Within two years of entering office, Obama was caricatured by Fox News as a Kenyan-born socialist who wanted to nationalise healthcare and confiscate guns. He subsequently lost control of the House of Representatives in the 2010 mid-term elections and his once-hopeful agenda was stultified for a further six years. ‘No we can’t’ became the mantra of the Obama-Biden administration.
Thus, Biden must waste no time in dismantling the infrastructure of lies that has radicalised the American nation and turned many against the very tenets of democracy. Especially since he, like Obama, starts his term with control of both the House and the Senate.
This begins with social media. It is no coincidence that Donald Trump was unplugged by almost every major platform after the storming of the US Capitol on 6 January. Viewing it cynically, this was a peace offering by the social media giants to the incoming administration – hoping to restrain any urges to reform and regulate the sector.

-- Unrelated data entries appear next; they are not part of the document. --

-- ==== Sys2Proof/Tests/Slice0.lean ====
section
/-! SUPPORT. The session's tests: the check of well-formedness, words written out from the spec's patterns, vectors of
spec/95_test_vectors.md on one step each, and, for every statement with hypotheses, a state that meets them. -/

namespace Sys2Proof.Tests

open Sys2Proof.Machine

/-! ## Helpers -/

/-- A field of the next state, if there is one. -/
def after {α : Type} (f : State → α) : Host.Outcome State Fault Refusal → Option α
  | .next s => some (f s)
  | .fault _ => none
  | .refused _ => none

/-- T_ID of 95_test_vectors section 0. -/
def tId : Primitive := fun _ b => .ok b

/-- T_ADD. -/
def tAdd : Primitive := fun k b =>
  if k.length = 0 then .fail .invalidKey
  else .ok (b.zipIdx.map fun (x, j) => x + k.getD (j % k.length) 0 + BitVec.ofNat 8 j)

/-- T_SHORT. -/
def tShort : Primitive := fun _ b => .ok (b.take (b.length - 1))

/-- T_NOZERO. -/
def tNoZero : Primitive := fun _ b => if b.all (· == 0) then .fail .invalidBlockSize else .ok b

/-- The "loaded" state L of section 2.7. -/
def loaded : State :=
  { State.reset with key := [0xaa], iv := [0x01, 0x02], bsz := 2, keys := [0xbb], ivs := [0x03], msg := [0x20],
                     out := [0x11, 0x03], phase := .ready, cause := .illegalCommand }

/-- V17: STATE = PAD. -/
def padding : State :=
  { State.reset with key := [0x10], iv := [0xa1, 0xb2, 0xc3, 0xd4], bsz := 4, pbuf := [1, 2, 3, 4, 5], phase := .pad }

/-- V26: STATE = XOR, block 0. -/
def mixing : State :=
  { padding with pbuf := [1, 2, 3, 4, 5, 3, 3, 3], nblk := 2, prev := some padding.iv, phase := .xor }

/-- V96: STATE = CIPHER, block 0 of 2. -/
def waiting : State :=
  { mixing with mix := some [0xa0, 0xb0, 0xc0, 0xd0], req := some ⟨[0x10], [0xa0, 0xb0, 0xc0, 0xd0]⟩, phase := .cipher }

/-- V97: STATE = CIPHER, the last block. -/
def waitingLast : State :=
  { waiting with idx := 1, out := [0xb0, 0xc1, 0xd2, 0xe3], prev := some [0xb0, 0xc1, 0xd2, 0xe3]
                 mix := some [0xb5, 0xc2, 0xd1, 0xe0], req := some ⟨[0x10], [0xb5, 0xc2, 0xd1, 0xe0]⟩ }

/-- A READY state with one message staged, the host sending `w`. -/
def sending (w : Word) (key msg : Bytes) : State :=
  { loaded with key := key, msg := msg, host := [.send w], delays := [.after 1] }

/-- n bytes of value 0. -/
def zeros (n : Nat) : Bytes := List.replicate n 0

@[simp] theorem zeros_length (n : Nat) : (zeros n).length = n := List.length_replicate

/-! ## Well-formedness -/

theorem test_wellFormed_refuses_selector_3 : ¬ (Instr.rds 3).WellFormed := by decide
theorem test_wellFormed_refuses_mask_bit_6 : ¬ (Instr.clr 0x40).WellFormed := by decide
theorem test_wellFormed_refuses_mask_bit_7 : ¬ (Instr.clr 0x80).WellFormed := by decide
theorem test_wellFormed_boundaries : (Instr.rds 2).WellFormed ∧ (Instr.clr 0x3F).WellFormed := by decide

/-! ## Decoding, words written out from R93 and R100 -/

theorem test_decode_nop : decode 0b0000000000000000 = .ok .nop := by decide
theorem test_decode_keyb : decode 0b0001000000101011 = .ok (.keyb 0x2B) := by decide
theorem test_decode_ivb : decode 0b0010000010100001 = .ok (.ivb 0xA1) := by decide
theorem test_decode_init : decode 0b0011000000000000 = .ok .init := by decide
theorem test_decode_ptb : decode 0b0100000001100001 = .ok (.ptb 0x61) := by decide
theorem test_decode_enc : decode 0b0101000000000000 = .ok .enc := by decide
theorem test_decode_rdb : decode 0b0110000000000000 = .ok .rdb := by decide
theorem test_decode_rds : decode 0b0111000000000010 = .ok (.rds 2) := by decide
theorem test_decode_clr : decode 0b1000000000111111 = .ok (.clr 0x3F) := by decide
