-- ==== Sys2Proof/Syntax.lean ====
section
/-!
DEFINITION. The commands the block takes: one constructor per row of spec/opcode_table.json, with the operands the
spec gives the row. A row that is a register write carries the written fields; a row that is an event of a pin, a
link, a sensor, an engine or a timer carries what that event brings. Rows with operands come first.
-/

namespace Sys2Proof

/-- Who makes a register access: the Plinth (management firmware) or a station (R22, R69). -/
inductive Who where
  | plinth
  | station (n : Fin 4)
  deriving DecidableEq, Repr

/-- Who makes a memory access (R178): a unit acting for a niche, with its MEM_DENY_SRC unit code and its privilege
(R511: 0 none; n + 1 for a command from a privileged queue of station n; 9 the engine that writes a privileged route's
ring); a station through PCIe or an application core; or the Plinth, whose own traffic no owner check stops. -/
inductive Requester where
  | niche (k unit priv : Nat)
  | station (n unit : Nat)
  | plinth
  deriving DecidableEq, Repr

/-- A memory access (R178): its requester, the application core whose caches it goes through if any, its range, the
bytes of a write, and whether its tile is a STREAM one (R185). -/
structure MemAccess where
  req : Requester
  core : Option Nat
  addr : Nat
  len : Nat
  write : Bool
  data : List Byte
  stream : Bool
  deriving DecidableEq, Repr

/-- What the check bits of T2 said of a line read (R194): no error, a corrected one on a channel, or one beyond
correction. -/
inductive EccEnd where
  | clean
  | corrected (channel : Nat)
  | uncorrectable
  deriving DecidableEq, Repr

/-- Floating-point operations of the vector engine (R135, R166). -/
inductive VecFp where
  | add | sub | mul | fma | min | max | abs | neg | recip | sqrt | rsqrt | exp2 | log2 | sin | cos | tanh
  deriving DecidableEq, Repr

/-- Integer operations of the vector engine and of its scalar registers (R135, R167). -/
inductive VecInt where
  | add | sub | mul | shl | shr | sar | and | or | xor | popc | clz
  deriving DecidableEq, Repr

/-- Comparisons. -/
inductive VecCmp where
  | lt | le | eq | ne
  deriving DecidableEq, Repr

/-- Reductions across lanes (R135). -/
inductive VecRed where
  | sum | min | max | argmax
  deriving DecidableEq, Repr

/-- One vector instruction as executed, by the classes of R135 (the manual gives no encoding of them). Registers are
named by number: vectors v0 to v31, predicates p0 to p7, scalars s0 to s31; a format is its element code, a rounding mode
its 3-bit field; addresses stand in scalars. -/
inductive VecInstr where
  /-- s[d] := an immediate. -/
  | imm (d : Fin 32) (v : BitVec 64)
  /-- s[d] := s[a] op s[b], 64 bits. -/
  | scalar (op : VecInt) (d a b : Fin 32)
  /-- Lane i of v[d] := the `w` bytes (1, 2 or 4) at s[b] + i * stride. -/
  | load (w : Nat) (d b : Fin 32) (stride : Nat)
  | store (w : Nat) (a b : Fin 32) (stride : Nat)
  /-- 32-bit lanes at s[b] + the 32-bit offsets in v[x]. -/
  | gather (d x b : Fin 32)
  | scatter (a x b : Fin 32)
  | fp (op : VecFp) (code mode : Nat) (d a b c : Fin 32) (pred : Option (Fin 8))
  | cmp (op : VecCmp) (code : Nat) (p : Fin 8) (a b : Fin 32)
  /-- Lanes of `w` bits (8, 16 or 32), wrapping or saturating (signed). -/
  | int (op : VecInt) (w : Nat) (sat : Bool) (d a b : Fin 32) (pred : Option (Fin 8))
  | convert (src dst mode : Nat) (d a : Fin 32)
  /-- The 16 blocks of 32 FP32 lanes of v[a] packed: elements to v[d], scales to the bytes of v[e]. -/
  | pack (code mode : Nat) (d e a : Fin 32)
  | unpack (code : Nat) (d a e : Fin 32)
  /-- V in s[lo] and s[hi], control in s[ctl] (R169). -/
  | xsum (lo hi ctl : Fin 32) (a : Fin 32) (pred : Option (Fin 8))
  | xcvt (code mode : Nat) (d lo hi ctl : Fin 32)
  | reduce (op : VecRed) (code mode : Nat) (d a : Fin 32)
  | shuffle (d a x : Fin 32)
  | broadcast (d a : Fin 32) (lane : Nat)
  | rotate (d a : Fin 32) (by_ : Nat)
  /-- The unscaled tile at s[a] transposed to s[b]. -/
  | transpose (a b : Fin 32)
  /-- The 512 lanes of v[a] as unsigned keys with payloads in v[b], sorted rising; the first `k` stay. -/
  | sort (k : Nat) (a b : Fin 32)
  /-- A row of the accumulator bank the array holds for a finished item, 128 values of 128 bits. -/
  | readBank (d : Fin 32) (row : Nat)
  /-- Waits on the entry of a tile; the entry is held. -/
  | waitEntry (a : Fin 32)
  | markReady (a : Fin 32)
  /-- A mover request: the tile at s[a] to s[b] (R137). -/
  | move (a b : Fin 32)
  | readFlags (d : Fin 32)
  | clearFlags
  | vfault (code : BitVec 32)
  deriving DecidableEq, Repr

/-- How an instance's program ended beyond its instructions (R136): normally, at an instruction that is none, by fetching
beyond the program, or at its cycle cap. -/
inductive VecEnd where
  | finished | illegal | beyond | capped
  deriving DecidableEq, Repr

/-- What the arithmetic of the Rasp yields for one evaluated iterate (R339 to R344): the formats and the order of the sums fix
it, and the spec does not give the formulas; cost, saturated elements per group, smallest headroom with its group, largest
element of the step, pivots held, inliers and outliers, and the records of the variables. -/
structure RspCand where
  cost : Nat
  sats : List Nat
  headroom : Nat
  group : Nat
  step : Nat
  pivots : Nat
  inliers : Nat
  outliers : Nat
  recs : List (List Byte)
  lms : List (List Byte)
  deriving DecidableEq, Repr

/-- A spare line found needed while a cluster or region is reset (R542): a failing row or column of a cluster's array, an SRAM row
remapped (its location and rows as R541 encodes them), or an SRAM row for which no spare is left. -/
inductive SpareUse where
  | arrayRow (cluster row : Nat)
  | arrayCol (cluster col : Nat)
  | sramRow (loc data : Nat)
  | sramNone
  deriving DecidableEq, Repr

/-- An image of boot flash as the Plinth reads it (R499, R551): its security version, its serial, and the SHA-384 digests of the
images it holds. The spec gives no layout of its header. -/
structure FwImage where
  svn : Nat
  serial : Nat
  digests : List (List Byte)
  deriving DecidableEq, Repr

/-- What the Plinth finds in a firmware object it verifies (R499, R552): malformed, refused by its chain, or sound. -/
inductive FwCheck where
  | malformed
  | refused
  | sound (img : FwImage)
  deriving DecidableEq, Repr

The President must ignore this bribe and push ahead. While the disappearance of Trump from our online lives has had a calming effect on democracy and the sanity of the planet, it is a superficial improvement.
The Facebook algorithm distorts reality. It is an information nervous system populated with all the world’s content. In this information overload, users scroll past facts, boring facts, and only react to posts that are ludicrous or emotionally-charged. Seeking to dominate our lives, the Facebook algorithm then feeds our thumbs with more of these half-baked fallacies.
Twitter, meanwhile, is still hounded by anonymous bot accounts that aggravate and radicalise every conversation they enter – while YouTube’s ‘recommended’ section has a tendency to actively advertise radical videos that can lead previously unsuspecting users into a swirling black hole of conspiracy theories.
To address the fragmentation, disunity and hostility that plagues the American nation, the new President must start here – de-radicalising the social media platforms through which we upload our lives and download our news. Biden obviously does not have the power to manually change Facebook’s algorithm, but he has the power to threaten punitive measures if social media companies do not institute meaningful changes.
Influential Democratic Senator Elizabeth Warren, for example, has advocated breaking up big tech companies with “too much power – too much power over our economy, our society, and our democracy”. Faced with this prospect, Facebook would surely view the alternative – simply adjusting its algorithm – as the lesser evil.
Of course, this alone won’t salvage American democracy. Widespread gerrymandering – the fiddling of electoral boundaries to benefit one particular party – must be curbed, along with new Jim Crow laws that purposefully ostracise black and minority ethnic voters. But addressing the political extremism currently allowed to openly fester on social media is an essential first treatment to America’s democratic malaise.
In the Trump era, America slid precipitously towards authoritarianism. Biden is a boulder that has broken its progress, but his mere presence in the White House will not in itself reverse the trend. Only through immediate, aggressive action can his words meet their promise.